* [Exercise goal]:
Below are the records; copy exactly the stretch from the line containing "decode .unstuff [0b01111110#8]" through the line containing "decode .rxStart [0b01111111#8]", both ends included, and nothing else.

Segment Start: Source records

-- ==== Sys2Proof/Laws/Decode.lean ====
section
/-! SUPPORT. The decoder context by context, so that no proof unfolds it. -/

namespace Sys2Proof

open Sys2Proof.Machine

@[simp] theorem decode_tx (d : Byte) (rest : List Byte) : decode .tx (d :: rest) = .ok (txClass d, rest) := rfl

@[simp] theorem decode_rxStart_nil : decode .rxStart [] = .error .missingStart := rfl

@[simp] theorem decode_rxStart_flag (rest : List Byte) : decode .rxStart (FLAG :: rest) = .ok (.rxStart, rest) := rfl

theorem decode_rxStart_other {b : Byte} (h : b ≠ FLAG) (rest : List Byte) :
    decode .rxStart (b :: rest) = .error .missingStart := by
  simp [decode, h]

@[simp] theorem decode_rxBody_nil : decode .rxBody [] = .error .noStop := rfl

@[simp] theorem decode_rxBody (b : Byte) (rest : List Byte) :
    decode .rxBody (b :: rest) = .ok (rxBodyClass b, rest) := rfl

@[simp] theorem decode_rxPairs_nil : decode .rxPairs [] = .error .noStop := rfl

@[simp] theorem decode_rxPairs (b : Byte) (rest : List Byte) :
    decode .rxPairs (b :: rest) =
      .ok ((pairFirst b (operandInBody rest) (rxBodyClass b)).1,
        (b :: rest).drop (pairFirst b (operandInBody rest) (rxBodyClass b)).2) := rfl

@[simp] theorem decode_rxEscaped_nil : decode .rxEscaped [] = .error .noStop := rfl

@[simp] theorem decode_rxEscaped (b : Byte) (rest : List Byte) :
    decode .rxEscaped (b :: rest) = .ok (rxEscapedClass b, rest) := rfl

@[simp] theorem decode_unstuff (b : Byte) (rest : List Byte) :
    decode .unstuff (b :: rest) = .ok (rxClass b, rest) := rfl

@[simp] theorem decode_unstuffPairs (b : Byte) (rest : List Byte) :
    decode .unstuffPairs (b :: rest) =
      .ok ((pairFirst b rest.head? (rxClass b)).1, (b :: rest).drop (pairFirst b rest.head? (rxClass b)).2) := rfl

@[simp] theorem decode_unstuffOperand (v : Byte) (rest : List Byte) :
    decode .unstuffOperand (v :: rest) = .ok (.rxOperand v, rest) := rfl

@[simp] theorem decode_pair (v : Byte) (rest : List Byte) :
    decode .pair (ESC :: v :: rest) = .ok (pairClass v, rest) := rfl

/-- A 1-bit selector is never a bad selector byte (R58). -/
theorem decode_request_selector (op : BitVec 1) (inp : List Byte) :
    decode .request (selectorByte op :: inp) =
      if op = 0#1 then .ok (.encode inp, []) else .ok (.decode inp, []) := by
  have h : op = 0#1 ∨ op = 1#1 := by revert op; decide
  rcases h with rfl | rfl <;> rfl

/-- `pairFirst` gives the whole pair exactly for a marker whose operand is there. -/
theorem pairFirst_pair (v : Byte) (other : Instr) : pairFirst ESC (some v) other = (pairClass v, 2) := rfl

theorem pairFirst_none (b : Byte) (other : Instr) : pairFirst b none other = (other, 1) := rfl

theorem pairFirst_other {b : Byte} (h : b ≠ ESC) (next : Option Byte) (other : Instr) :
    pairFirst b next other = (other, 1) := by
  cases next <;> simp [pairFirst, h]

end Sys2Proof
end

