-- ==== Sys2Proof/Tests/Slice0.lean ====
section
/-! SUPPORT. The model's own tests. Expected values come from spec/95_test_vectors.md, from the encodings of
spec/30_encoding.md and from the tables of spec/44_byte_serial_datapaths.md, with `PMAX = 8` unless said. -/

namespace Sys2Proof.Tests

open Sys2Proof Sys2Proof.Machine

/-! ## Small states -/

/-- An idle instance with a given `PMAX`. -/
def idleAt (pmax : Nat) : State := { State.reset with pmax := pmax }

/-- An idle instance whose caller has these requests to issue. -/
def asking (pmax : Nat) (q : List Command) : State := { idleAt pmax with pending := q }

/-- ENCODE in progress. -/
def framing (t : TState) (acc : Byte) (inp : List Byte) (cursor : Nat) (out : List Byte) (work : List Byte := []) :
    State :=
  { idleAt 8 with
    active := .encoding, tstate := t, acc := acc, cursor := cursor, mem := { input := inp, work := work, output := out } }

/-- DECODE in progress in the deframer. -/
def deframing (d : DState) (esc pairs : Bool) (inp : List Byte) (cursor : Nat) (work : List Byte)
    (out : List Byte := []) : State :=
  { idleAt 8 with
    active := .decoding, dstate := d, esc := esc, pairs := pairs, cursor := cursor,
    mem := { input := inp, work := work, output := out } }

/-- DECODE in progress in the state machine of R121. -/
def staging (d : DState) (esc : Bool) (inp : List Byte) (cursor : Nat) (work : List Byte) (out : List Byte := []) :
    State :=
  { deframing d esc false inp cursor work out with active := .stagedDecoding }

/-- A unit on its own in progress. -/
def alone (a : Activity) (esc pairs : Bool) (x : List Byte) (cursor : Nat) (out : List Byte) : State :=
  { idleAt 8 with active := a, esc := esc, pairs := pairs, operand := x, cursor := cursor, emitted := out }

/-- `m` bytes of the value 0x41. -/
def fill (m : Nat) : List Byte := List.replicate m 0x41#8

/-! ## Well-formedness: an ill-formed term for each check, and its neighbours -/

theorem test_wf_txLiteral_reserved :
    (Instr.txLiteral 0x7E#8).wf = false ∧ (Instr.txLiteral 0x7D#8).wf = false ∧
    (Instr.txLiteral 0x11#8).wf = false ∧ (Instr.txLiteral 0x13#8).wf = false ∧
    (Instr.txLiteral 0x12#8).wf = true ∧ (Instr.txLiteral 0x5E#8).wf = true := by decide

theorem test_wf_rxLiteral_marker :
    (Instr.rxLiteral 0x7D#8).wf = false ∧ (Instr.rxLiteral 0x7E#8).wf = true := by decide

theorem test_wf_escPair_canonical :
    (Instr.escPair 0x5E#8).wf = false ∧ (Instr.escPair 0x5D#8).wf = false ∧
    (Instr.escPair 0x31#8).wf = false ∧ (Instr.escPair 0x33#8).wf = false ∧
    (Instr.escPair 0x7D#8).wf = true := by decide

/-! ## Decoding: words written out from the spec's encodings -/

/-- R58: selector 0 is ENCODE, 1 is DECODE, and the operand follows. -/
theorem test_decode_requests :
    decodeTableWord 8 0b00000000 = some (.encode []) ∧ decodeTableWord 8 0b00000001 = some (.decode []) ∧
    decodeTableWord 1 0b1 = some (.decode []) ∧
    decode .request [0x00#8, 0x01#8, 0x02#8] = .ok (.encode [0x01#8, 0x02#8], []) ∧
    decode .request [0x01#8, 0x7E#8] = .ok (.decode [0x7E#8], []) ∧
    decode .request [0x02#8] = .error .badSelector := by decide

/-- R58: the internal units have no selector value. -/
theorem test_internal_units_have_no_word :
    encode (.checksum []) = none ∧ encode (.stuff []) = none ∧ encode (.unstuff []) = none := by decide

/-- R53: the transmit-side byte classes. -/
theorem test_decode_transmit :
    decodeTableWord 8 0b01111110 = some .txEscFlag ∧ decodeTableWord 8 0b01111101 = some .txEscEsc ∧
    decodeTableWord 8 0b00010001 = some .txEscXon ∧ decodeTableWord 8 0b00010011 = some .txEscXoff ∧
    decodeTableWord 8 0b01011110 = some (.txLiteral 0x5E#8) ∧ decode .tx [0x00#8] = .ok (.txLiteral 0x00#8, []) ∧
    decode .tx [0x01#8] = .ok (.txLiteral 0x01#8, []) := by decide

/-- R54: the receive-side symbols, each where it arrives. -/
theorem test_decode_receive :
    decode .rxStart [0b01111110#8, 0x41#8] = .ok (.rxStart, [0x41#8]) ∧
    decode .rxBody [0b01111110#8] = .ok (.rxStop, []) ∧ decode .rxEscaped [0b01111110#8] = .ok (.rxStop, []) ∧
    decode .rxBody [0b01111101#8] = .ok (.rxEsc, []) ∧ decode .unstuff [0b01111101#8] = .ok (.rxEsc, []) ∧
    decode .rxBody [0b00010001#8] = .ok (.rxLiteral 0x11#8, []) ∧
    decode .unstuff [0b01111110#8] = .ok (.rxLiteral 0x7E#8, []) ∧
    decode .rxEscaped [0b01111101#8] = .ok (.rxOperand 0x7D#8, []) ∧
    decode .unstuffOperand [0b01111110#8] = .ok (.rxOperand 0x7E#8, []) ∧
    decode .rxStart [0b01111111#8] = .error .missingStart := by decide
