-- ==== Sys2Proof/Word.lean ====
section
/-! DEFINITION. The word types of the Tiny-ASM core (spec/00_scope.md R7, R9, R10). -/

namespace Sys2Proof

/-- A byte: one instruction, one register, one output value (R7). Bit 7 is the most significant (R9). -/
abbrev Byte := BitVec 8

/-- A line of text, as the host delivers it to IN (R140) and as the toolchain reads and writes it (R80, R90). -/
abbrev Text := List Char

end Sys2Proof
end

Segment End: Source records

* [Result below]:
    decode .unstuff [0b01111110#8] = .ok (.rxLiteral 0x7E#8, []) ∧
    decode .rxEscaped [0b01111101#8] = .ok (.rxOperand 0x7D#8, []) ∧
    decode .unstuffOperand [0b01111110#8] = .ok (.rxOperand 0x7E#8, []) ∧
    decode .rxStart [0b01111111#8] = .error .missingStart := by decide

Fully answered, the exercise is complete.